Don't you love it when....

Mark Adams

all wood nut
You are canvassing a canoe, coming up on the stem, and the canvas rips 2 inches short of the stem? 100 bucks in junk canvas, 10 minutes trying to find the hammer after you threw it, and a generally crappy mood the rest of the day.
 
... and no particular "lessons learned" either... except perhaps to aim the hammer somewhere easier to find if this situation ever repeats itself.
 
Canvassed a canoe in my earlier days and scorched the canvas with a propane torch as directed. Everything was fine until, upon admiring my work, I noticed smoke coming from the opposite side of the canoe. Investigation revealed that canvas doesn't carry a flame very well, but will smolder up the side of the canoe from where a ragged thread caught fire! Many choice words and a laborious patch job later and I was able to salvage the canvas. No one will know until that canoe is recanvassed...
 
That's just a minor annoyance, fueled by your silly sense of craftsmanship and your desire to do good work.:)

Picture this scenaro:
It's 1971, you're 19 years old and have just signed a contract with Elektra Records and they have just paid you a fairly healthy chunk of money as an advance. It's the first real money you've ever had, so naturally, the first thing you do is go out and order a couple of canoes - one of them is a special-ordered 16' keelless Guide, the other is a decked C-2 whitewater canoe.

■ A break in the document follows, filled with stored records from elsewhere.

-- ==== Sys2Proof/Machine/Access.lean ====
section
/-!
DEFINITION. Reads and writes of memory by the system's requestors (R278, R279, R304, R314): runs of bytes,
64-byte requests, and what each memory does with them. CRC-32C.
-/
namespace Sys2Proof.Machine

/-- Bytes at consecutive addresses joined into runs, cut at every multiple of `m`. -/
def runsAt {α : Type} (m : Nat) : List (Nat × α) → List (Nat × List α)
  | [] => []
  | (a, x) :: rest =>
    match runsAt m rest with
    | [] => [(a, [x])]
    | (b, ys) :: more => if b = a + 1 && b % m != 0 then (a, x :: ys) :: more else (a, [x]) :: (b, ys) :: more

/-- The bytes `bs` from address `a` on, each with its address. -/
def atAddrs {α : Type} (a : Nat) : List α → List (Nat × α)
  | [] => []
  | x :: xs => (a, x) :: atAddrs (a + 1) xs

/-- One request of at most 64 bytes within a 64-byte block, of class `cls` and instance `who`, whose target
has been found allowed. -/
def putPiece (cls who a : Nat) (bs : List Byte) (s : State) : State :=
  match regionOf a s with
  | .control => s
  | .wave _ => (noteWave a bs.length s).put a bs
  | .staging => s.put a bs
  | .journal => s
  | .bram _ => s.put a bs
  | .store c => storeWrite c false (portB cls who) a bs s
  | .pocket _ => s
  | .asleep _ => noteAsleep a s
  | .lpddr => if channelDead a s then s else (if bs.length < 64 then readError a cls 0 false s else s).put a bs
  | .seam _ => windowWrite a bs s
  | .unmapped => s

def isSeam (a : Nat) (s : State) : Bool :=
  match regionOf a s with
  | .seam _ => true
  | _ => false

/-- Bytes with their addresses, in ascending order, written as 64-byte aligned requests; through a Seam window
as its WRITEs or MSGs. -/
def putCells (cls who : Nat) (l : List (Nat × Byte)) (s : State) : State :=
  (runsAt 4096 l).foldl (fun s r =>
    if isSeam r.1 s then windowWrite r.1 r.2 s
    else (runsAt 64 (atAddrs r.1 r.2)).foldl (fun s p => putPiece cls who p.1 p.2 s) s) s

/-- The bytes that a system read (port B) returns. -/
def fetchBytes (l : List Nat) (s : State) : List Byte :=
  l.map (fun a => if (regionOf a s).isStore then portByte false a s else s.byte a)

/-- Is any of the addresses in a poisoned word? -/
def poisonedAt (l : List Nat) (s : State) : Bool := l.any (fun a => s.poisoned a)

/-- The words of a list of bytes. -/
def wordsOf (bs : List Byte) : List Word :=
  (List.range (bs.length / 4)).map (fun i => BitVec.ofNat 32 (leNat ((bs.drop (4 * i)).take 4)))

/-! ### CRC-32C -/

def crcBit (c : BitVec 32) : BitVec 32 := if c.getLsbD 0 then (c >>> 1) ^^^ 0x82F63B78#32 else c >>> 1

def crcByte (c : BitVec 32) (b : Byte) : BitVec 32 :=
  (List.range 8).foldl (fun c _ => crcBit c) (c ^^^ b.setWidth 32)

/-- CRC-32C of a list of bytes: reflected, initial value and final mask all ones. -/
def crc32c (bs : List Byte) : BitVec 32 := ~~~ (bs.foldl crcByte 0xFFFFFFFF#32)

end Sys2Proof.Machine
end

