-- ==== Sys2Proof/Machine/Flags.lean ====
section
/-!
DEFINITION. The conditions that Hennath compares write to predicates (R232). Hennath has no arithmetic flags.
-/
namespace Sys2Proof.Machine

def condEq (x y : Word) : Bool := x = y

def condNe (x y : Word) : Bool := x != y

def condLt (x y : Word) : Bool := decide (x.toInt < y.toInt)

def condLtu (x y : Word) : Bool := decide (x.toNat < y.toNat)

def condGe (x y : Word) : Bool := decide (y.toInt ≤ x.toInt)

def condGeu (x y : Word) : Bool := decide (y.toNat ≤ x.toNat)

/-- The condition that cc of CMPI names. -/
def condOf (cc : BitVec 3) : Word → Word → Bool :=
  match cc.toNat with
  | 0 => condEq
  | 1 => condNe
  | 2 => condLt
  | 3 => condLtu
  | 4 => condGe
  | _ => condGeu

end Sys2Proof.Machine
end

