-- ==== Sys2Proof/WellFormed.lean ====
section
/-!
DEFINITION. Which commands are well formed: every index within what the part has (register tables of the chapters),
and every operand of an engine instruction within its field (chapter 10).
-/
namespace Sys2Proof

/-- The part has this requester: the host, an engine, a Seam port, or the loop by which the device reaches itself. -/
def Req.present : Req → Bool
  | .host => true
  | .engine n => decide (n < 192)
  | .seam k => decide (k < 5)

After a month or two, they arrive and are gorgeous. About fourteen months pass and when you have time, you're really enjoying using both of them. Then the following spring you notice a split in the canvas about 6" long below one gunwale in the stern seat area. Upon inspection, you find a piece of Dacron sailcloth that formerly was glued-in, behind the canvas, to patch the split. Since glue doesn't stick well to the Dacron and since canvas and Dacron have very different stretch characteristics, the glue has predictably failed, the extra filler over the rip has cracked and the split in the canvas has opened up big-time.

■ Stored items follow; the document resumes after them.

-- ==== Sys2Proof/Certificates/Slice0/Obligations.lean ====
section
/-!
DEFINITION. The statements about this model. A command is said to answer a next state where the conclusion is an
equation or an existence about `exec`; what it leaves alone is said with `sameBut`, `regsBut` and `Retired`.
-/
section
open Sys2Proof Sys2Proof.Machine

/-- For every state in which engine n is ready to issue, with rd, rs and rt any of g0 to g63, each instruction of op
0x00 answers a next state in which g[rd] holds the tabled result (g0 stays 0), every other register of the
engine, every other engine, memory and every control register but ME_PERF_ISSUE(n) are unchanged, and pc is pc +
4. (10_hennath_instruction_reference.md: Integer) -/
--% def gen (i : Nat) := K (rdy i) 0 (nat i 1 6) (nat i 2 6) (nat i 3 64)
def Obligations.IntegerOps : Prop :=
  ∀ (s : State) (n rd rs rt : Nat), rd < 64 → rs < 64 → rt < 64 → Ready n [rd, rs, rt] s →
    let x := s.g n rs
    let y := s.g n rt
    writesG (.add n rd rs rt) n rd (x + y) s ∧
    writesG (.sub n rd rs rt) n rd (x - y) s ∧
    writesG (.and n rd rs rt) n rd (x &&& y) s ∧
    writesG (.or n rd rs rt) n rd (x ||| y) s ∧
    writesG (.xor n rd rs rt) n rd (x ^^^ y) s ∧
    writesG (.andn n rd rs rt) n rd (x &&& ~~~y) s ∧
    writesG (.shl n rd rs rt) n rd (x <<< (y &&& 31).toNat) s ∧
    writesG (.shr n rd rs rt) n rd (x >>> (y &&& 31).toNat) s ∧
    writesG (.sra n rd rs rt) n rd (x.sshiftRight (y &&& 31).toNat) s ∧
    writesG (.min n rd rs rt) n rd (BitVec.ofInt 32 (min x.toInt y.toInt)) s ∧
    writesG (.max n rd rs rt) n rd (BitVec.ofInt 32 (max x.toInt y.toInt)) s ∧
    writesG (.minu n rd rs rt) n rd (BitVec.ofNat 32 (min x.toNat y.toNat)) s ∧
    writesG (.maxu n rd rs rt) n rd (BitVec.ofNat 32 (max x.toNat y.toNat)) s ∧
    writesG (.adds n rd rs rt) n rd (BitVec.ofInt 32 (saturated 32 (x.toInt + y.toInt))) s ∧
    writesG (.subs n rd rs rt) n rd (BitVec.ofInt 32 (saturated 32 (x.toInt - y.toInt))) s

/-- For every ready engine, ADDI and SUBI use the sign-extended immediate, ANDI, ORI and XORI the zero-extended one,
LUI writes imm20 << 12, and SHLI, SHRI and SRAI with imm[13:5] 0 shift by imm; each changes g[rd] and nothing
else of the registers and retires. (10_hennath_instruction_reference.md: Integer) -/
--% def gen (i : Nat) := K (rdy i) 0 (nat i 1 6) (nat i 2 64) (if bool i 9 then BitVec.ofNat 14 (nat i 3 40) else (word i 4).setWidth 14) ((word i 5).setWidth 20)
def Obligations.ImmediateOps : Prop :=
  ∀ (s : State) (n rd rs : Nat) (imm : BitVec 14) (imm20 : BitVec 20), rd < 64 → rs < 64 → Ready n [rd, rs] s →
    let x := s.g n rs
    writesG (.addi n rd rs imm) n rd (x + imm.signExtend 32) s ∧
    writesG (.subi n rd rs imm) n rd (x - imm.signExtend 32) s ∧
    writesG (.andi n rd rs imm) n rd (x &&& imm.zeroExtend 32) s ∧
    writesG (.ori n rd rs imm) n rd (x ||| imm.zeroExtend 32) s ∧
    writesG (.xori n rd rs imm) n rd (x ^^^ imm.zeroExtend 32) s ∧
    writesG (.lui n rd imm20) n rd (imm20 ++ 0#12) s ∧
    (imm.toNat < 32 →
      writesG (.shli n rd rs imm) n rd (x <<< imm.toNat) s ∧
      writesG (.shri n rd rs imm) n rd (x >>> imm.toNat) s ∧
      writesG (.srai n rd rs imm) n rd (x.sshiftRight imm.toNat) s)

/-- For every ready engine, ADDA and ADDA.R add a sign-extended value modulo 2^48, LA.LO zero-extends, LA.HI
replaces bits 47:32 and leaves bits 31:0, MGA.LO and MGA.HI read the two parts of an address register; each
changes its destination and nothing else of the registers and retires. (10_hennath_instruction_reference.md:
Integer) -/
--% def gen (i : Nat) := K (rdy i) 0 (nat i 1 6) (nat i 2 64) (nat i 3 16) (nat i 4 16) ((word i 4).setWidth 14)
def Obligations.AddressOps : Prop :=
  ∀ (s : State) (n rd rs ad ra : Nat) (imm : BitVec 14), rd < 64 → rs < 64 → ad < 16 → ra < 16 →
    Ready n [rd, rs, 64 + ad, 64 + ra] s →
    writesA (.adda n ad ra imm) n ad (s.a n ra + imm.signExtend 48) s ∧
    writesA (.addaR n ad ra rs) n ad (s.a n ra + (s.g n rs).signExtend 48) s ∧
    writesA (.laLo n ad rs) n ad ((s.g n rs).zeroExtend 48) s ∧
    writesA (.laHi n ad rs) n ad ((s.g n rs).extractLsb' 0 16 ++ (s.a n ad).extractLsb' 0 32) s ∧
    writesG (.mgaLo n rd ra) n rd ((s.a n ra).extractLsb' 0 32) s ∧
    writesG (.mgaHi n rd ra) n rd (((s.a n ra).extractLsb' 32 16).zeroExtend 32) s

/-- For every ready engine, MUL writes bits 31:0 of the product, MULHS and MULHU bits 63:32 of the signed and the
unsigned exact product, MAC and MSU add it to g[rd] or subtract it, and GFMUL and GFMAC write in each of the
four bytes gfmul of the two bytes under the polynomial that Sel names, GFMAC XORed into the old byte of g[rd].
(10_hennath_instruction_reference.md: Multiply and GF(2^8)) -/
--% def gen (i : Nat) := K (rdy i) 0 (nat i 1 6) (nat i 2 64) (nat i 3 64) (BitVec.ofNat 2 i)
def Obligations.MultiplyAndGaloisOps : Prop :=
  ∀ (s : State) (n rd rs rt : Nat) (sel : BitVec 2), rd < 64 → rs < 64 → rt < 64 → Ready n [rd, rs, rt] s →
    let d := s.g n rd
    let x := s.g n rs
    let y := s.g n rt
    let gf := fun j => gfProduct (gfPolynomial sel) (x.extractLsb' (8 * j) 8).toNat (y.extractLsb' (8 * j) 8).toNat
    writesG (.mul n rd rs rt) n rd (BitVec.ofNat 32 (x.toNat * y.toNat)) s ∧
    writesG (.mulhs n rd rs rt) n rd ((x.signExtend 64 * y.signExtend 64).extractLsb' 32 32) s ∧
    writesG (.mulhu n rd rs rt) n rd ((x.zeroExtend 64 * y.zeroExtend 64).extractLsb' 32 32) s ∧
    writesG (.mac n rd rs rt) n rd (d + x * y) s ∧
    writesG (.msu n rd rs rt) n rd (d - x * y) s ∧
    writesGWhere (.gfmul n sel rd rs rt) n rd (fun v => ∀ j < 4, (v.extractLsb' (8 * j) 8).toNat = gf j) s ∧
    writesGWhere (.gfmac n sel rd rs rt) n rd
      (fun v => ∀ j < 4, (v.extractLsb' (8 * j) 8).toNat = (d.extractLsb' (8 * j) 8).toNat ^^^ gf j) s

/-- For every ready engine, POPC counts the 1 bits, CLZ and CTZ the leading and trailing zero bits (32 for 0), BREV
and BSWAP reverse the bits and the bytes, and for a field inside the word BFXU and BFXS extract it with zeros or
its sign above, and BFI replaces it and leaves the other bits of g[rd]; each changes g[rd] alone.
(10_hennath_instruction_reference.md: Bit manipulation) -/
--% def gen (i : Nat) := K (rdy i) 0 (nat i 1 6) (nat i 2 64) (nat i 3 33) (nat i 4 34)
def Obligations.BitOps : Prop :=
  ∀ (s : State) (n rd rs pos len : Nat), rd < 64 → rs < 64 → Ready n [rd, rs] s →
    let x := s.g n rs
    writesG (.popc n rd rs) n rd (BitVec.ofNat 32 ((List.range 32).filter (fun i => x.getLsbD i)).length) s ∧
    (∃ k ≤ 32, writesG (.clz n rd rs) n rd (BitVec.ofNat 32 k) s ∧ (∀ i < 32, 32 - k ≤ i → x.getLsbD i = false) ∧
      (k < 32 → x.getLsbD (31 - k) = true)) ∧
    (∃ k ≤ 32, writesG (.ctz n rd rs) n rd (BitVec.ofNat 32 k) s ∧ (∀ i < k, x.getLsbD i = false) ∧
      (k < 32 → x.getLsbD k = true)) ∧
    writesGWhere (.brev n rd rs) n rd (fun v => ∀ i < 32, v.getLsbD i = x.getLsbD (31 - i)) s ∧
    writesGWhere (.bswap n rd rs) n rd
      (fun v => ∀ j < 4, v.extractLsb' (8 * j) 8 = x.extractLsb' (8 * (3 - j)) 8) s ∧
    (1 ≤ len → pos + len ≤ 32 →
      writesG (.bfxu n rd rs pos len) n rd ((x.extractLsb' pos len).zeroExtend 32) s ∧
      writesG (.bfxs n rd rs pos len) n rd ((x.extractLsb' pos len).signExtend 32) s ∧
      writesGWhere (.bfi n rd rs pos len) n rd
        (fun v => ∀ i < 32, v.getLsbD i = if pos ≤ i ∧ i < pos + len then x.getLsbD (i - pos) else (s.g n rd).getLsbD i) s)

/-- For every ready engine, the six compares write the relation of g[rs] and g[rt], the U forms unsigned, CMPI the
relation that cc names of g[rs] and the sign-extended immediate, the four logic instructions the tabled function
of two predicates (p0 stays 1), and SEL writes g[rs] or g[rt] to g[rd] as the predicate reads.
(10_hennath_instruction_reference.md: Compare, predicates and select) -/
--% def gen (i : Nat) := K (rdy i) 0 (nat i 1 6) (nat i 2 4) (nat i 3 4) (nat i 4 8) (nat i 5 8) (nat i 6 8) ((word i 4).setWidth 14)
def Obligations.CompareAndPredicateOps : Prop :=
  ∀ (s : State) (n rd rs rt pd ps pt : Nat) (imm : BitVec 14), rd < 64 → rs < 64 → rt < 64 → pd < 8 → ps < 8 → pt < 8 →
    Ready n [rd, rs, rt, 160 + pd, 160 + ps, 160 + pt] s →
    let x := s.g n rs
    let y := s.g n rt
    let z := imm.signExtend 32
    writesP (.cmpeq n pd rs rt) n pd (decide (x = y)) s ∧
    writesP (.cmpne n pd rs rt) n pd (decide (x ≠ y)) s ∧
    writesP (.cmplt n pd rs rt) n pd (decide (x.toInt < y.toInt)) s ∧
    writesP (.cmpltu n pd rs rt) n pd (decide (x.toNat < y.toNat)) s ∧
    writesP (.cmpge n pd rs rt) n pd (decide (x.toInt ≥ y.toInt)) s ∧
    writesP (.cmpgeu n pd rs rt) n pd (decide (x.toNat ≥ y.toNat)) s ∧
    writesP (.cmpi n 0 pd rs imm) n pd (decide (x = z)) s ∧
    writesP (.cmpi n 1 pd rs imm) n pd (decide (x ≠ z)) s ∧
    writesP (.cmpi n 2 pd rs imm) n pd (decide (x.toInt < z.toInt)) s ∧
    writesP (.cmpi n 3 pd rs imm) n pd (decide (x.toNat < z.toNat)) s ∧
    writesP (.cmpi n 4 pd rs imm) n pd (decide (x.toInt ≥ z.toInt)) s ∧
    writesP (.cmpi n 5 pd rs imm) n pd (decide (x.toNat ≥ z.toNat)) s ∧
    writesP (.pand n pd ps pt) n pd (s.p n ps && s.p n pt) s ∧
    writesP (.por n pd ps pt) n pd (s.p n ps || s.p n pt) s ∧
    writesP (.pxor n pd ps pt) n pd (xor (s.p n ps) (s.p n pt)) s ∧
    writesP (.pandn n pd ps pt) n pd (s.p n ps && !s.p n pt) s ∧
    writesG (.sel n rd rs rt ps) n rd (if s.p n ps then x else y) s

A phone call to the factory tells you that it's out of warranty and that they can re-canvas the boat for about half the price of a new one, if you're willing to pay the freight half-way across the country both ways. Unfortunately, there isn't any internet yet and there are no books on wood canvas canoe building written yet, so you're on your own with no help. You order a roll of new canvas, a gallon of filler, a quart of primer and a quart of enamel. It all arrives and with it is a two-page instruction sheet that starts out "Stretch canvas until tight all around." - and that's about all the help you're going to get.

I won't bore everyone with the rest of the gory details, but consider yourself lucky that you care enough in this case to bite the bullet and fix the problem, rather than to try to hide it, and that you've been able to learn the process from people who know how to do it and are willing to share that information.